== WHAT YOU HAVE TO DO ==
Copy verbatim the block of lines in the entries below whose first line contains "let w := warnDue d x.warn inv k" and whose last line contains "let x := cipherTx d c". Leave out all other lines.

== MATERIAL FOR THE TASK ==
· · ·

/-! ## Cut instants (R199, R221, R232, R234, R280, R345) -/

/-- A groomed leg takes words of the receive queue: how many. -/
def cutGroomed (r n : Nat) (d : Dev) : Nat × Dev :=
  let t := moveRx r n d
  (t.1.length, setRxQueue r { rxQueue t.2 r with groomCut := (rxQueue t.2 r).groomCut ++ t.1 } t.2)
/-- A groomed leg is sent, with the groomed stream's own OFFSET. -/
def sendGroomed (r n : Nat) (d : Dev) : List QWord × Nat × Dev :=
  let x := rxQueue d r
  let ws := x.groomCut.take n
  let d1 := setRxQueue r { x with groomCut := x.groomCut.drop n, groomNext := (x.groomNext + ws.length) % 2 ^ 32 } d
  let f := fillFree ws (egressWords r ws d1)
  (f.1, x.groomNext, f.2)
/-- What stops words at a leg: cipher hold, or a secure tributary on a coach in mode 0 (R290, R334). -/
def cutBlocked (d : Dev) (c s : Nat) : Bool := holdNext d c || (secureQueue d (s % 4096) && !(cipherNext d c).mode)
/-- The path of a twin tributary that a coach carries. -/
def onPathB (d : Dev) (w c : Nat) : Bool := (twinCfg d w).engineB == engineOf c
/-- A leg takes its words at its cut instant: FILL_KIND and COUNT. A tributary in raw CSF sends FILL_KIND 1 (R192, R280), a groomed one under
downstream AIS FILL_KIND 2 (R234). -/
def takeCut (d : Dev) (c s : Nat) (slots : List Nat) : Nat × Nat × Dev :=
  let q := nextCfg d c
  let n := payloadPositions q.profile q.slots slots.length
  if cutBlocked d c s then (0, 0, d)
  else if 4096 ≤ s then (if tsf d (s - 4096) then (2, 0, d) else (0, cutGroomed (s - 4096) n d))
  else if rawCsf d s then (1, 0, d)
  else match twinOf d false s with
    | some w => (0, cutTwin w (onPathB d w c) n d)
    | none => (0, cutTx s n d)
def uncut (d : Dev) (c : Nat) (slots : List Nat) : Bool := (frameTx d c).cuts.all (fun l => l.slots.head? != slots.head?)
def legCut (c leg : Nat) (d : Dev) : Dev :=
  match (nextLegs d c).find? (fun l => l.2.head? == some leg) with
  | some l =>
    if sending d c && uncut d c l.2 then
      let r := takeCut d c l.1 l.2
      setFrameTx c { frameTx r.2.2 c with cuts := (frameTx r.2.2 c).cuts ++ [{ stream := l.1, slots := l.2, kind := r.1, count := r.2.1 }] } r.2.2
    else d
  | none => d
/-- LEG_CUT: the cut instant of the leg whose lead slot is `leg`, for the coach's next frame. -/
def execLegCut (c : Coach) (leg : SlotPos) : State → Host.Outcome State Fault Refusal := lift (legCut c leg)

/-! ## A frame (R158 to R161) -/

/-- Every non-idle slot of a coach is groomed from receive slots under downstream AIS (R199). -/
def allAis (d : Dev) (c : Nat) : Bool :=
  let l := txLegs d c
  !l.isEmpty && l.all (fun e => decide (4096 ≤ e.1) && tsf d (e.1 - 4096))
/-- The change that the header of frame `f` announces: SLOTS and F. Only a change of the slot count is announced, and an announcement that has
started goes on (R161). -/
def announced (d : Dev) (c f : Nat) : Option (Nat × Nat) :=
  match (coachTx d c).pending with
  | some p => if p.1 != (coachTx d c).cfg.slots || changeSent d c then (changeFrame d c f).map (fun e => (p.1, e)) else none
  | none => none
/-- The header of frame `f`; `key` is the slot in use, `idle` the KEY_INDEX of a frame without ciphertext, which the manual does not
state (a free value). -/
def headerFor (d : Dev) (c f : Nat) (hold : Bool) (key : Option Nat) (idle : Nat) : Header :=
  let q := (coachTx d c).cfg
  let v3 := q.version == 3
  let chg := announced d c f
  { version := q.version, profile := q.profile, slots := q.slots, keyIndex := key.getD idle, cipher := key.isSome
    twinRole := if v3 then txRole d c else 0, fc := f, source := c, trace := (frameTx d c).trace
    stat := if hold then 3 else if allAis d c then 1 else 0, bdi := drivesBdi d c
    bei := if v3 && (frameRx d c).align == .sync then (frameRx d c).bei else 0
    chgValid := v3 && chg.isSome, chgSlots := if v3 then (chg.map (·.1)).getD 0 else 0
    chgAt := if v3 then (chg.map (·.2 % 65536)).getD 0 else 0 }
/-- A leg is sent with `n` words: its words and OFFSET. -/
def sendWords (c s n : Nat) (d : Dev) : List QWord × Nat × Dev :=
  if 4096 ≤ s then sendGroomed (s - 4096) n d
  else match twinOf d false s with
    | some w => sendTwin w (onPathB d w c) n d
    | none => sendTx s n d
/-- Each leg of a frame is sent as it was cut; one that was not cut carries COUNT 0. Data words sent and positions without data are counted (R246). -/
def sendLeg (c : Nat) (a : List SentLeg × Dev) (l : Nat × List Nat) : List SentLeg × Dev :=
  let cut := (frameTx a.2 c).cuts.find? (fun s => s.stream == l.1 && s.slots == l.2)
  let q := (coachTx a.2 c).cfg
  let r := sendWords c l.1 ((cut.map (·.count)).getD 0) a.2
  let n := r.1.length
  (a.1 ++ [{ slots := l.2, kind := (cut.map (·.kind)).getD 0, offset := r.2.1, words := r.1 }],
   queueTally (l.1 % 4096) 1 n (queueTally (l.1 % 4096) 2 (payloadPositions q.profile q.slots l.2.length - n) r.2.2))
/-- Cut legs that the frame does not have return their words. -/
def dropStrays (c : Nat) (d : Dev) : Dev :=
  ((frameTx d c).cuts.reverse.filter (fun s => !(txLegs d c).any (fun l => s.stream == l.1 && s.slots == l.2))).foldl (returnLeg c) d
/-- The legs of a frame. A hold frame has a slot area of zeros, and its tributaries keep every word (R290). -/
def frameLegs (c : Nat) (hold : Bool) (d : Dev) : List SentLeg × Dev :=
  if hold then ([], dropCuts c d)
  else
    let r := (txLegs d c).foldl (sendLeg c) ([], dropStrays c d)
    (r.1, setFrameTx c { frameTx r.2 c with cuts := [] } r.2)
/-- Raise a cipher cause where a condition holds. -/
def causeIf (p : Bool) (c b : Nat) (d : Dev) : Dev := if p then cipherCause c b d else d
/-- USAGE_WARN is due: I has reached WARN_PCT per cent of the key's limit (R289). -/
def warnDue (d : Dev) (warn i : Nat) (k : KeySlot) : Bool := !k.warned && decide (warn * slotLimit d k ≤ 100 * i)
/-- Cipher state, causes and counts of a frame (R286, R289 to R291, R310). DESIGN CHOICE: a key that is exhausted stays current. -/
def cipherFrame (c f m : Nat) (d : Dev) : Dev :=
  let old := cipherTx d c
  let y := switchKey m f { old with mode := old.modeNext }
  let key := if y.mode then usableKey d m f y else none
  let hold := y.mode && key.isNone
  let spent := hold && !old.hold && (currentKey y).isSome
  let x := if spent then { y with exhausted := y.exhausted + 1 } else y
  let d1 := causeIf (x.current != old.current) c 0 (if x.current != old.current then laneCipherTally c 5 1 (noteKeyUse c d) else d)
  let d2 := causeIf (hold && !old.hold) c 2 d1
  let d3 := causeIf spent c 7 d2
  let d4 := if !hold && old.hold then cipherCause c 3 (((txLegs d c).map (·.1 % 4096)).foldl (fun d q => seeQueueRaw 1 q d) d3) else d3
  match key with
  | some (i, k) =>
    let inv := 4 * modSub m f k.startFc + 3
    let w := warnDue d x.warn inv k
    let y := putTxSlot i (some { k with warned := k.warned || w }) { x with hold := false, invocation := inv }
    let d5 := laneCipherTally c 0 4 (setCipherTx c y d4)
    if w then cipherAlarm c 1 d5 else d5
  | none =>
    let d5 := setCipherTx c { x with hold := hold } d4
    if hold then laneCipherTally c 3 1 (cipherCount c 9 1 d5) else d5
/-- The key slot and key of the frame just judged. -/
def frameKeyOf (d : Dev) (m c f : Nat) : Option (Nat × FrameKey) :=
  let x := cipherTx d c
  if x.mode then (usableKey d m f x).map (fun e => (e.1, { key := e.2.key, salt := e.2.salt, startFc := e.2.startFc })) else none
/-- Symbols of one frame on a polarisation, a pilot in each 32, as a fraction (R51, R153). -/
def addFrac (a b : Nat × Nat) : Nat × Nat :=
  let n := a.1 * b.2 + b.1 * a.2
  let g := Nat.gcd n (a.2 * b.2)
  (n / g, a.2 * b.2 / g)
def frameSymbols (d : Dev) (c : Nat) : Nat × Nat :=
  let q := (coachTx d c).cfg
  (16 * 30720 * 64 * 32, 2 * needH (engTx d (engineOf c)).rate q.profile q.slots * 31)
/-- The first word of a frame's legs stored XOR a flip mask: zero data where it is then uncorrectable (R424, R430). -/
def hitLegs (m : BitVec 72) : List SentLeg → List SentLeg
  | [] => []
  | l :: t => if l.words.isEmpty then l :: hitLegs m t else { l with words := putAt l.words 0 (hitTx m) } :: t
/-- Send the next frame `f` of a coach, counted modulo its version's modulus: key, header, legs; the DEVTIME of its lead codeword is recorded (R159),
and the symbol counter passes the frame's symbols (R51; DEDUCED: no change of configuration resets it, since the first frame boundary alone starts it). DESIGN CHOICE: a coach that has been in version 2, whose count is 32 bits, goes on from that count in version 3. -/
def sendFrame (c : Nat) (d : Dev) : Dev :=
  let m := fcMod (coachTx d c).cfg.version
  let f := (frameTx d c).next % m
  let (idle, d0) := drawFree d
  let d1 := cipherFrame c f m d0
  let hold := (cipherTx d1 c).hold
  let key := frameKeyOf d1 m c f
  let header := headerFor d1 c f hold (key.map (·.1)) (idle.toNat % 2)
  let legs := frameLegs c hold d1
  let m1 := flipMaskFor 1 d
  let x := frameTx legs.2 c
  let sent : SentFrame := { header := header, legs := hitLegs m1 legs.1, key := key.map (·.2), time := nowNs d, symbol := x.symbol }
  tally 1 7 c 1 (useFlip 1 (setFrameTx c { x with sent := some sent, next := (f + 1) % m, skip := [], symbol := addFrac x.symbol (frameSymbols d c) } legs.2))
/-- The waiting change that goes with the swap applies to coach c (R78); the slots it takes or gives count with those of the swap. -/
def applyWaiting (c : Nat) (d : Dev) : Dev :=
  let x := coachTx d c
  if x.pending.isSome && x.joined then
    let q := withPending d c x.cfg
    let moved (a : TxSwap) : TxSwap := { a with
      moved := addSlots 1 (tribsBetween d c x.cfg.slots q.slots) (addSlots (-1) (tribsBetween d c q.slots x.cfg.slots) a.moved) }
    takeCoachCfg c q (modArmed (engineOf c) moved (setCoachTx c { x with pending := none, joined := false } d))
  else d
/-- A swap whose frame this is: the waiting change and the new page apply (R78, R227). -/
def swapNow (c : Nat) (d : Dev) : Dev :=
  if swapsAt d c (frameTx d c).next then coachPressure c (switchCoach c (applyWaiting c (reachSwap (engineOf c) d))) else d
/-- A frame boundary: a configuration with APPLY_MODE 0 takes effect, then the frame is sent unless the coach is now unlit. -/
def txFrame (c : Nat) (d : Dev) : Dev :=
  if (coachTx d c).framesRun && !asleep d then
    let d1 := match (coachTx d c).atBoundary with
      | some q => applyCoachCfg c q d
      | none => d
    if (coachTx d1 c).framesRun then sendFrame c (swapNow c d1) else d1
  else d
def execTxFrame (c : Coach) : State → Host.Outcome State Fault Refusal := lift (txFrame c)
/-- What an armed swap does at a coach's first frame boundary (R227): the new page from the first frame, or the swap frame is fixed.
A coach that stayed unlit through the last swap switches (R245). -/
def swapFirst (c : Nat) (d : Dev) : Dev :=
  let n := engineOf c
  let bit := BitVec.twoPow 16 (c % 16)
  match (engineSwap d n).armed with
  | some a =>
    if reachesFirst d c then coachPressure c (switchCoach c (reachSwap n d))
    else if switchesLit d c then modArmed n (fun a => { a with switched := a.switched ||| bit }) d
    else if a.waits.getLsbD (c % 16) then
      modArmed n (fun a => { a with waits := a.waits &&& ~~~ bit, frames := a.frames ++ [(c, swapFrame d c a.time)] }) d
    else d
  | none =>
    let x := engineSwap d n
    if x.owed &&& bit = 0 then d else setEngineSwap n { x with done := x.done ||| bit, owed := x.owed &&& ~~~bit } d
/-- The first frame boundary: FRAME_COUNT and symbol counter 0, on the page it switches to; a restart of the count empties the key slots (R51, R159,
R291, R552). -/
def firstFrame (c : Nat) (d : Dev) : Dev :=
  let d1 := if (frameTx d c).sent.isSome then setCipherTx c (emptyKeys (cipherTx d c)) d else d
  let d2 := swapFirst c (setCoachSwap c { coachSwap d1 c with txPage1 := nextPage d c } d1)
  sendFrame c (setFrameTx c { frameTx d2 c with next := 0, symbol := (0, 1) } (setCoachTx c { coachTx d2 c with framesRun := true, starts := false } d2))
def execFirstFrameBoundary (c : Coach) : State → Host.Outcome State Fault Refusal :=
  lift fun d => guard (sending d c && !(coachTx d c).framesRun) (firstFrame c) d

· · ·

== ANSWER TO THIS EXERCISE ==
    let w := warnDue d x.warn inv k
    let y := putTxSlot i (some { k with warned := k.warned || w }) { x with hold := false, invocation := inv }
    let d5 := laneCipherTally c 0 4 (setCipherTx c y d4)
    if w then cipherAlarm c 1 d5 else d5
  | none =>
    let d5 := setCipherTx c { x with hold := hold } d4
    if hold then laneCipherTally c 3 1 (cipherCount c 9 1 d5) else d5
/-- The key slot and key of the frame just judged. -/
def frameKeyOf (d : Dev) (m c f : Nat) : Option (Nat × FrameKey) :=
  let x := cipherTx d c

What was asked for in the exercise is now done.